2. Roukis TS. Osteotomias metatársicas percutâneas e mínimas de incisão: uma revisão sistemática. J Foot Ankle Surgal 2009; 48 (3):380-387.
3. Bösch P, Markowski H, Rannicher V. Technik und erste ergebnisse der subkutanen distalen metatarsale-I-osteotomie. Orthop Prax. 1990; 26(1):51–56.
4. Bösch P, Wanke S, Legenstein R. Hallux valgus correcção pelo método de Bösch: uma nova técnica com um seguimento de sete a dez anos. Pé No Tornozelo Clin. 2000; 5 (3):485-98, v-VI.
5. Magnan B, Samaila e, Viola G, Bartolozzi P. osteotomia retrocapital minimamente invasiva da primeira metatarsal na deformação do valgo de hallux. Traumatismo Ortopédico. 2008; 20(1):89–96.
6. Vernois J, Redfern D. Percutaneous Chevron: the union of classic stable fixed approach and percutaneous technique. Fuss Sprunggelenk. 2013; 11:70–75.
7. Magnan B, Pezze L, Rossi N, Bartolozzi P. osteotomia percutânea distal metatarsal para correcção de hallux valgus. J Bone Joint Surg Am. 2005; 87(6):1191–1199.
8. Giannini S, Faldini C, Nanni m, Di Martino a, Luciani D, Vannini F. A minimally invasive technique for surgical treatment of hallux valgus: simple, effective, rapid, inexpensive (SERI). Em Ortopedia. 2013;37(9):1805-13.
9. Iannò B, Familiari F, de Gori M, Galasso o, Ranuccio F, Gasparini G. resultados intercalares e complicações após osteotomia metatarsal distal minimamente invasiva para o tratamento de hallux valgus. Pé No Tornozelo Int. 2013; 34(7):969–977.
10. Brogan K, Voller T, Gee C, Borbely T, Palmer S.: técnica e resultados iniciais. Em Ortopedia. 2014;38(10):2115-21.
11. Jowett CRJ, Bedi HS. Resultados preliminares e curva de aprendizagem da operação chevron Akin minimamente invasiva para hallux valgus. J Foot Ankle Surgal 2017; 56(3):445-452.

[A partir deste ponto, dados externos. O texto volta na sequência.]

-- ==== Sys2Proof/Machine/Deckle.lean ====
section
/-!
DEFINITION. The deckles: master IDs, where each stands, refusals, region words, the loading of the Uzothal rules and the held
accesses that an alarm refuses (R434, R436, R437, R440 to R442, R489).
-/

namespace Sys2Proof.Machine

/-- The master ID of a master (Table 16.1). -/
def masterId : Master → Nat
  | .pf0 => 0x1000
  | .mp => 0x2000
  | .dbg => 0xC000

def masterClass (m : Nat) : Nat := m / 4096 % 16

def State.dklAt (s : State) (k : Nat) : Dkl := sparseGet Dkl.boot s.dkl k
def State.setDkl (s : State) (k : Nat) (x : Dkl) : State := { s with dkl := sparseSet Dkl.boot s.dkl k x }

/-- A deckle number of the part: instances 6 and 7 stand on die 0 only (R436). -/
def State.hasDeckle (s : State) (k : Nat) : Bool := decide (k / 8 < s.dies) && (decide (k % 8 < 6) || k / 8 == 0)

/-- The deckle that guards an address of BAR0, and the offset in its target; `none` where nothing is guarded (R4, R489). -/
def State.deckleOf (s : State) (addr : Nat) : Option (Nat × Nat) :=
  if addr < 0x1000 || (0x10000 ≤ addr && addr < 0x50000) then some (6, addr)
  else if addr < 0x100000 then none
  else if addr < 0x900000 then
    let d := (addr - 0x100000) / 0x100000
    let rel := addr % 0x100000
    if s.dies ≤ d || 0xA0000 ≤ rel then none
    else if 0x80000 ≤ rel && rel < 0x90000 then some (d * 8 + 3 + (rel - 0x80000) / 0x8000, rel % 0x8000)
    else some (d * 8 + 5, rel)
  else if 0x1000000 ≤ addr && addr < 0x1000000 + 0x400 * s.part.rings then some (6, addr)
  else if 0x2000000 ≤ addr && addr < 0x2000000 + 0x1000 * s.part.tenants then some (6, addr)
  else if 0x2400000 ≤ addr && addr < 0x2410000 then some (6, addr)
  else none

/-- The BAR0 address of an offset in the target of instance 3 to 6. -/
def bar0Of (k off : Nat) : Nat :=
  match k % 8 with
  | 3 => 0x180000 + k / 8 * 0x100000 + off
  | 4 => 0x188000 + k / 8 * 0x100000 + off
  | 5 => 0x100000 + k / 8 * 0x100000 + off
  | _ => off

/-- A refused access or part is counted, and DKL_LAST names it (R440). -/
def State.countRefusal (s : State) (k m off : Nat) : State :=
  (s.fadd .DKL_REFUSED_COUNT k 1).setReg .DKL_LAST k (BitVec.ofNat 64 (off % 2 ^ 48 * 2 ^ 16 + m))

/-- An MP access is refused: the mailbox command that meets it ends (Table 16.4). -/
def State.mpRefused (s : State) (m : Nat) : State :=
  if m = masterId .mp && s.mbx.phase = .running then s.respond 0xFF 0 [] else s

/-- A part is refused with its record of Table 16.4; `bus` is the address that the master gave. -/
def State.refusePart (s : State) (k m : Nat) (write : Bool) (off bus : Nat) : State :=
  let s := s.countRefusal k m off
  let s := if masterClass m = 0xC then s.event 0x2012 6 (k / 8) 0xC (bus % 2 ^ 32) (bus / 2 ^ 32 % 2 ^ 16) (if write then 2 else 1)
    else if masterClass m = 1 && (s.dklAt k).quiet then s
    else s.event 0x4001 3 (k / 8) 0xC k (m + bit write * 2 ^ 16) (off % 2 ^ 32)
  s.mpRefused m

/-! ## Regions (R437) -/

/-- Word `w` of region `r`: base, size, four read entries, four write entries. A region that Uzothal loaded and nobody has
rewritten holds words that are not published. -/
def State.regionWord (s : State) (k r w : Nat) : Nat :=
  let x := s.dklAt k
  let i := k * 16 + r
  if x.loaded && !x.rewritten.contains r then Config.uzWord k (r * 10 + w) % 2 ^ 32
  else if w = 0 then (s.reg .DKL_RGN_BASE i).toNat
  else if w = 1 then (s.reg .DKL_RGN_SIZE i).toNat
  else if w < 6 then (s.reg .DKL_RGN_RD (i * 4 + w - 2)).toNat
  else (s.reg .DKL_RGN_WR (i * 4 + w - 6)).toNat

/-- A region register written in the register file. -/
def State.putRegionWord (s : State) (k r w v : Nat) : State :=
  let i := k * 16 + r
  let b := BitVec.ofNat 64 (v % 2 ^ 32)
  if w = 0 then s.setReg .DKL_RGN_BASE i b
  else if w = 1 then s.setReg .DKL_RGN_SIZE i b
  else if w < 6 then s.setReg .DKL_RGN_RD (i * 4 + w - 2) b
  else s.setReg .DKL_RGN_WR (i * 4 + w - 6) b

/-- A word of a region written while EN is clear: the words that stood stay as they were. -/
def State.writeRegion (s : State) (k r w v : Nat) : State :=
  let old := (List.range 10).map (s.regionWord k r)
  let x := s.dklAt k
  let s := if x.loaded && !x.rewritten.contains r then
      (old.zipIdx).foldl (fun s e => s.putRegionWord k r e.2 e.1)
        (s.setDkl k { x with rewritten := r :: x.rewritten })
    else s
  s.putRegionWord k r w v

/-- Regions of a size other than zero. -/
def State.enabledRegions (s : State) (k : Nat) : Nat := ((List.range 16).filter (fun r => s.regionWord k r 1 != 0)).length

/-- The rules stand again: event 0x4003 (R441). -/
def State.rulesUpdated (s : State) (k : Nat) : State := s.event 0x4003 1 (k / 8) 0xC k (s.enabledRegions k) 0

/-- A deckle takes the Uzothal 3.2 rules from its die agent (R442): the boot rule ends. Instance 7 has no rules to load. -/
def State.loadRules (s : State) (k : Nat) : State :=
  if k % 8 = 7 || !s.flag .DKL_CTL_BOOT_RULE k then s
  else ((s.fset .DKL_CTL_BOOT_RULE k 0).setDkl k { s.dklAt k with loaded := true, rewritten := [] }).rulesUpdated k

/-- Every deckle of a die. -/
def State.loadDieRules (s : State) (d : Nat) : State :=
  ((List.range 8).filter (fun i => s.hasDeckle (d * 8 + i))).foldl (fun s i => s.loadRules (d * 8 + i)) s

/-! ## Held accesses (R441, R442) -/

/-- A refused read returns zeros; the debug master sees its response byte (Table 16.4). -/
def State.answerRefused (s : State) (m : Nat) (write : Bool) (size : Nat) : State :=
  if masterClass m = 0xC then s.emitLocal (.debug 0 1)
  else if write then s
  else s.emitLocal (.readReturn (List.replicate size 0))

/-- The held accesses of a deckle, and HELD with them. -/
def State.setHeld (s : State) (k : Nat) (l : List HeldAccess) : State :=
  (s.setDkl k { s.dklAt k with held := l }).fset .DKL_STAT_HELD k l.length

/-- One held access is refused as a whole. -/
def State.refuseHeld (s : State) (k : Nat) (h : HeldAccess) : State :=
  (s.refusePart k h.master h.write (((s.deckleOf h.addr).map (·.2)).getD 0) h.bus).answerRefused h.master h.write h.size

/-- ERASE or LOCKDOWN refuses every held access, and those that wait for one (R442). -/
def State.refuseAllHeld (s : State) : State :=
  s.dkl.foldl (fun s e =>
    if e.2.held.isEmpty && e.2.behind.isEmpty then s
    else
      let s := s.setHeld e.1 []
      (e.2.held ++ e.2.behind).foldl (fun s h => s.refuseHeld e.1 h) (s.setDkl e.1 { s.dklAt e.1 with behind := [] })) s

/-- A held access that reaches its limit, or an access that finds the hold full: 1 time-out, 2 hold full (R441). -/
def State.holdRefused (s : State) (k : Nat) (h : HeldAccess) (why : Nat) : State :=
  let s := (s.countRefusal k h.master (((s.deckleOf h.addr).map (·.2)).getD 0)).fadd .DKL_HOLD_TO_COUNT k 1
  ((s.event 0x4002 4 (k / 8) 0xC k h.master why).answerRefused h.master h.write h.size).mpRefused h.master

/-- The accesses held for 2 µs are refused (R441). -/
def State.holdTimeout (s : State) (k : Nat) : State :=
  let l := (s.dklAt k).held
  let due := l.filter (fun h => decide (2000 ≤ s.since h.at_))
  if due.isEmpty then s
  else due.foldl (fun s h => s.holdRefused k h 1) (s.setHeld k (l.filter (fun h => !decide (2000 ≤ s.since h.at_))))

end Sys2Proof.Machine
end

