-- ==== Sys2Proof/Machine/Ring.lean ====
section
/-!
DEFINITION. Rings: states, enabling and disabling, header reads, arbitration of fetches, errors, held CQEs and the ring
commands (R107 to R133, R139 to R141), and the DMA errors of R77.
-/

namespace Sys2Proof.Machine

/-! ## Registers of a ring -/

/-- The register kinds of a ring's block. -/
def ringKinds : List RegKind :=
  [.RING_CFG, .RING_STATE, .RING_HDR_ADDR, .RING_BASE, .RING_ARB, .RING_INT, .RING_TIME, .RING_BIND, .RING_TIDX,
   .RING_DIDX, .RING_FETCH, .RING_OUTSTANDING, .RING_DL_FAULTS, .RING_DROPS, .RING_ERR_INFO]

/-- The ring's registers zeroised and its side state gone (R139). -/
def State.wipeRing (s : State) (r : Nat) : State :=
  let s := ringKinds.foldl (fun s k => s.clearRegs k r 1) s
  { s with rings := sparseDel s.rings r }

/-- Rings of a TI, in ring order. -/
def State.ringsOf (s : State) (ti : Nat) : List Nat :=
  (List.range s.part.rings).filter (fun r => s.ringLive r && s.ringOwner r == ti)

/-- Prefetched entries of a ring are discarded, and the FTX entries whose frames have not been read. -/
def State.discardPrefetch (s : State) (r : Nat) : State :=
  { s with sched := { s.sched with prefetch := s.sched.prefetch.filter (fun p => p.ring != r) }
           frames := { s.frames with tx := s.frames.tx.filter (fun f => f.ring != r || f.tagged) } }

/-! ## Errors (R133, Table 04.8) -/

abbrev errIndex : Nat := 1
abbrev errHeader : Nat := 2
abbrev errEntry : Nat := 3
abbrev errCqFull : Nat := 4
abbrev errPartner : Nat := 5
abbrev errErased : Nat := 6

/-- One ENABLED ring enters ERROR: fetching stops, prefetched entries go, the header is written, one message (R119). -/
def State.enterError (s : State) (r code idx : Nat) : State :=
  if s.ringState r ≠ ringEnabled then s
  else
    let s := (s.fset .RING_STATE_STATE r ringError).fset .RING_STATE_ERR_CODE r code
    let s := if code = errIndex || code = errEntry then s.fset .RING_ERR_INFO_INDEX r idx else s
    let s := (s.discardPrefetch r).writeHeader r
    let s := (s.event 0x6032 4 0 3 r code (s.fget .RING_ERR_INFO_INDEX r)).vector 3
    s.fireChange r

/-- Held CQEs of an SQ are discarded, each job counted as ended without a CQE (R136). -/
def State.dropHeld (s : State) (sq : Nat) : State :=
  (s.boundCqs sq).foldl (fun s cq =>
    let x := s.ringx cq
    let n := (x.held.filter (fun h => h.sq == sq)).length
    let l := x.held.filter (fun h => h.sq != sq)
    let s := s.setRingx cq { x with held := l, fullFrom := if l.isEmpty then none else x.fullFrom }
    s.fset .RING_ERR_INFO_ENDED sq (satAdd 0xFFFF (s.fget .RING_ERR_INFO_ENDED sq) n)) s

/-- An SQ whose CQ has failed: ERROR with PARTNER, its jobs end without CQE, its held CQEs go (Table 04.10). -/
def State.partnerError (s : State) (sq : Nat) : State :=
  let s := s.enterError sq errPartner 0
  ((s.eachJob (fun j => j.ring == sq) State.endQuiet).dropHeld sq).mbxSettle
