-- ==== Sys2Proof/Machine/Sched.lean ====
section
/-!
DEFINITION. Acceptance, placement, the dispatcher, pre-emption and the balancer (R114 to R116, R123, R142 to R166, R495).
-/

namespace Sys2Proof.Machine

/-! ## Small tools -/

/-- An element in its place in a list that a measure keeps rising; equal measures keep their order. -/
def insertBy (f : Nat → Nat) (x : Nat) : List Nat → List Nat
  | [] => [x]
  | y :: t => if f y ≤ f x then y :: insertBy f x t else x :: y :: t

/-- A list in rising order of a measure, ties in the order given. -/
def sortBy (f : Nat → Nat) (l : List Nat) : List Nat := l.foldl (fun a x => insertBy f x a) []

/-! ## Queued charge (R143, R158) -/

/-- The queued charge of a die at its set point, in picoseconds. -/
def State.queuedPs (s : State) (d : Nat) : Nat := ((s.readyJobs d).map (fun j => s.chargeAt j d (s.setMhz d))).sum

/-! ## Placement (R143, R153, R333) -/

/-- The die of a job's key, or die 0 for a quote. -/
def State.homeDie (s : State) (j : Job) : Option Nat :=
  if j.oper = some .quote then some 0
  else if sqeKey j.sqe = 0 then none
  else some (s.keyDie j.ti)

/-- The permitted dies in the order of R143, rules 2 to 4. -/
def State.placeOrder (s : State) (j : Job) : List Nat :=
  let l := s.permittedDies j
  let away := fun d => match s.homeDie j with
    | some h => bit (d != h)
    | none => 0
  if j.cls < 2 then sortBy (fun d => s.estFinish j d * 2 + away d) l
  else
    let q := sortBy s.queuedPs l
    sortBy away q

/-- Whether some permitted die gives an estimated finish by the deadline. -/
def State.canMeet (s : State) (j : Job) : Bool := j.deadline == 0 || (s.permittedDies j).any (fun d => j.meets (s.estFinish j d))

/-- LATE_POLICY of a job's ring: 0 DROP. -/
def State.drops (s : State) (j : Job) : Bool := s.fget .RING_CFG_LATE_POLICY j.ring == 0

/-! ## Acceptance (R114, R116, R123, R495) -/

/-- The lengths of a job's buffers as acceptance knows them: a list's length is not yet known (R52). -/
def knownLen (b : Bytes) (i : Nat) : Nat := if sqeList b i then 0 else sqeLen b i

/-- The inputs of a job's catalogue time. -/
def State.costIn (s : State) (j : Job) (l0 l1 lo target lenS : Nat) (plain : Bool) (sets : Nat) : CostIn :=
  { len0 := l0, len1 := l1, out := lo, keyType := handleType (sqeKey j.sqe), keyLen := s.keyLen (sqeKey j.sqe),
    target := target, lenS := lenS, plain := plain, sets := sets,
    declared := match j.oper with
      | some (.kernel i e) => declaredCycles ((s.kernelAt i).entry e) (l0 + l1)
      | _ => 0 }

/-- The sets of a hash-based verification (R495): public key from the key or from In1, then the signature. -/
def State.setsOf (s : State) (j : Job) (w : Nat) (in1 : Bytes) : HbsSets :=
  if sqeKey j.sqe = 0 then
    let n := (hbsPubLen w in1).getD in1.length
    hbsSets w in1 (in1.drop n)
  else hbsSets w (s.slot (handleTi (sqeKey j.sqe)) (handleSlot (sqeKey j.sqe))).stored in1

/-- The catalogue time that acceptance gives a job; `lead` is what R495 read of In1. A cSHAKE whose In1 is empty or of four
bytes can only have the two empty strings. -/
def State.acceptCost (s : State) (j : Job) (lead : Bytes) : Nat :=
  match j.oper with
  | none => psCheck
  | some o =>
    let sets := match o with
      | .hbs w => (s.setsOf j w lead).total (knownLen j.sqe 0)
      | _ => 0
    let l1 := knownLen j.sqe 1
    o.cost (s.costIn j (knownLen j.sqe 0) l1 (knownLen j.sqe 2) 0 0 (l1 == 0 || l1 == 4) sets)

12. Maffulli N, Longo UG, Oliva F, Denaro V, Coppola C. Bosch osteotomia e osteotomia de cachecol para correção de halux valgus. Orthop Clin North Am. 2009; 40 (4):515-24, ix-X.
13. Radwan YA, Mansour AM. Osteotomia metatarsal percutânea distal versus osteotomia Chevron distal para correcção da deformidade ligeira a moderada de hallux valgus. Arch Orthop Trauma Surg. 2012;132(11):1539-46.
14. Lee M, Walsh J, Smith MM, Ling J, Wines a, Lam P. Hallux valgus correction comparing percutaneous chevron/Akin (PECA) and open scarf/akin osteotomies. Pé No Tornozelo Int. 2017;38(8):838-846.
15. Lai MC, Rikhraj IS, Woo YL, Yeo W, Ng YCS, Kook Clinical and radiological outcomes comparing percutaneous chevron-akin osteotomies vs open scarf-Akin osteotomies for hallux valgus. Pé No Tornozelo Int. 2018;39(3):311-317.
16. Kaufmann G, Dammerer D, Heyenbrock F, Braito M, Moertlbauer L, Liebensteiner M. Osteotomia minimamente invasiva versus chevron aberto para correcção de hallux valgus: um ensaio controlado aleatorizado. Em Ortopedia. 2018; epub Jun 4.
17. Kadakia AR, Smerek JP, Myerson Miss Radiographic results after percutaneous distal metatarsal osteotomy for correction of hallux valgus deformity. Pé No Tornozelo Int. 2007;28(3):355-60.